Segment Start: EXERCISE MATERIALS
-- ==== Sys2Proof/Machine/Flags.lean ====
section
/-! DEFINITION. The flags bytes of responses and reports (10.2, 10.7, 10.8), bit 0 first, and the bodies of reports,
which hold some of them. -/

namespace Sys2Proof.Machine

/-- A flags byte from its bits, bit 0 first; the bits not named are reserved and 0 (R183). -/
def flagsByte (bits : List Bool) : Byte :=
  BitVec.ofNat 8 (bits.foldr (fun b n => (if b then 1 else 0) + 2 * n) 0)

/-- The flags byte of a report: the retry count in bits 0 to 3, URGENT in bit 7 (10.2). -/
def reportFlags (retryCount : Nat) (urgent : Bool) : Byte :=
  BitVec.ofNat 8 (retryCount % 16 + if urgent then 128 else 0)

def levelHigh : Level → Bool
  | .low => false
  | .high => true

def outModeNumber : OutMode → Nat
  | .static => 0
  | .sequenced => 1
  | .train => 2

def policyNumber : Policy → Nat
  | .refuse => 0
  | .retrigger => 1
  | .merge => 2

/-- Mode in bits 0 and 1, policy in bits 2 and 3 (10.7, GET_OUTPUTS). -/
def modePolicyByte (o : Output) : Byte :=
  BitVec.ofNat 8 (outModeNumber o.mode + 4 * policyNumber o.policy)

/-- The flags of a GET_OUTPUTS entry (10.7). -/
def outputFlags (pin : Level) (o : Output) : Byte :=
  flagsByte [levelHigh pin, levelHigh o.idle, levelHigh o.safe, levelHigh o.setLevel, o.running, o.stopAtEnd, o.stagedPending,
    o.applied.isSome]

/-- The flags of GET_TIME (10.7). -/
def timeFlags (t : Timebase) : Byte :=
  flagsByte [t.preset.isSome, t.preset.isSome, t.lastSync.isSome, levelHigh t.syncFiltered]

/-- The flags of a GET_INPUTS entry (10.7). -/
def inputFlags (x : Input) : Byte :=
  flagsByte [x.journalEnable, levelHigh x.raw, levelHigh x.filtered, x.qual.isSome]

/-- The flags of GET_STATUS (10.7). -/
def statusFlags (s : State) : Byte :=
  flagsByte [s.syncArmed, s.run.silence.isSome]

def ruleStateNumber : RuleState → Nat
  | .idle => 0
  | .listening => 1
  | .spent => 2

/-- The flags of a READ_RULE_STATS entry: the state in bits 0 and 1, dirty in bit 2, last firing present in bit 3
(10.7). -/
def ruleFlags (r : Rule) : Byte :=
  BitVec.ofNat 8 (ruleStateNumber r.state + (if r.dirty then 4 else 0) + if r.lastFiring.isSome then 8 else 0)

/-- Byte 2 of a LIST_SCHEDULE entry: line in bits 0 to 3, phase in bit 4, base in bit 5, origin kind in bit 6
(10.7). -/
def listEntryFlags (line : OutLine) (phase : Phase) (base : Base) (origin : Origin) : Byte :=
  BitVec.ofNat 8 (line.val + (if phase = .finish then 16 else 0) + (if base = .travel then 32 else 0)
    + if origin.isRule then 64 else 0)

/-- The body of a report as 10.8 lays it out. -/
def ReportBody.bytes : ReportBody → List Byte
  | .resetDone c => [resetDoneByte c]
  | .runState st cause n =>
    runStateByte st :: (match cause with
      | .request => [0, 0xFF]
      | .drainComplete => [1, 0xFF]
      | .fatal k => [2, BitVec.ofNat 8 k.code.val]) ++ [BitVec.ofNat 8 n]
  | .fault k count d => BitVec.ofNat 8 k.code.val :: leBytes 2 count ++ detailBytes d
  | .firingDropped r l ts k free =>
    [BitVec.ofNat 8 r.val, BitVec.ofNat 8 l.val] ++ tickBytes ts ++ [BitVec.ofNat 8 k, BitVec.ofNat 8 free]
  | .collision l a b => BitVec.ofNat 8 l.val :: a.bytes ++ b.bytes
  | .late h base lateness skipped =>
    h.bytes ++ baseByte base :: leBytes 6 lateness ++ (match skipped with
      | none => [0, 0]
      | some n => [1, BitVec.ofNat 8 (n - 1)])
  | .ruleSpent r g => BitVec.ofNat 8 r.val :: leBytes 2 g.toNat
  | .syncSeen ts interval loaded =>
    tickBytes ts ++ flagsByte [interval.isSome, loaded] :: tickBytes (interval.getD 0)
  | .fired r g n l ts hs =>
    BitVec.ofNat 8 r.val :: leBytes 2 g.toNat ++ leBytes 4 n ++ BitVec.ofNat 8 l.val :: tickBytes ts
      ++ BitVec.ofNat 8 hs.length :: hs.flatMap Handle.bytes
  | .actionDone h o f k e => h.bytes ++ o.doneBytes ++ leBytes 2 f ++ leBytes 2 k ++ [endedByte e]
  | .journalLevel n => [BitVec.ofNat 8 n]
  | .trainDone l n => BitVec.ofNat 8 l.val :: leBytes 4 n

/-- The frame of a report: its sequence number, kind, flags and body (R134, R159, R163). -/
def reportFrame (r : Report) (urgent : Bool) : Frame where
  kind := .report
  tag := r.seq.getD 0
  payload := r.body.kind.byte :: reportFlags r.retryCount urgent :: r.body.bytes

end Sys2Proof.Machine
end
Segment End: EXERCISE MATERIALS
EXERCISE REQUIREMENTS:
Take the records above and return, word for word, only the lines that fall from the line with "(10.7, GET_OUTPUTS). -/" to the line with "flagsByte [s.syncArmed, s.run.silence.isSome]", both of them included.

OUTPUT:
/-- Mode in bits 0 and 1, policy in bits 2 and 3 (10.7, GET_OUTPUTS). -/
def modePolicyByte (o : Output) : Byte :=
  BitVec.ofNat 8 (outModeNumber o.mode + 4 * policyNumber o.policy)

/-- The flags of a GET_OUTPUTS entry (10.7). -/
def outputFlags (pin : Level) (o : Output) : Byte :=
  flagsByte [levelHigh pin, levelHigh o.idle, levelHigh o.safe, levelHigh o.setLevel, o.running, o.stopAtEnd, o.stagedPending,
    o.applied.isSome]

/-- The flags of GET_TIME (10.7). -/
def timeFlags (t : Timebase) : Byte :=
  flagsByte [t.preset.isSome, t.preset.isSome, t.lastSync.isSome, levelHigh t.syncFiltered]

/-- The flags of a GET_INPUTS entry (10.7). -/
def inputFlags (x : Input) : Byte :=
  flagsByte [x.journalEnable, levelHigh x.raw, levelHigh x.filtered, x.qual.isSome]

/-- The flags of GET_STATUS (10.7). -/
def statusFlags (s : State) : Byte :=
  flagsByte [s.syncArmed, s.run.silence.isSome]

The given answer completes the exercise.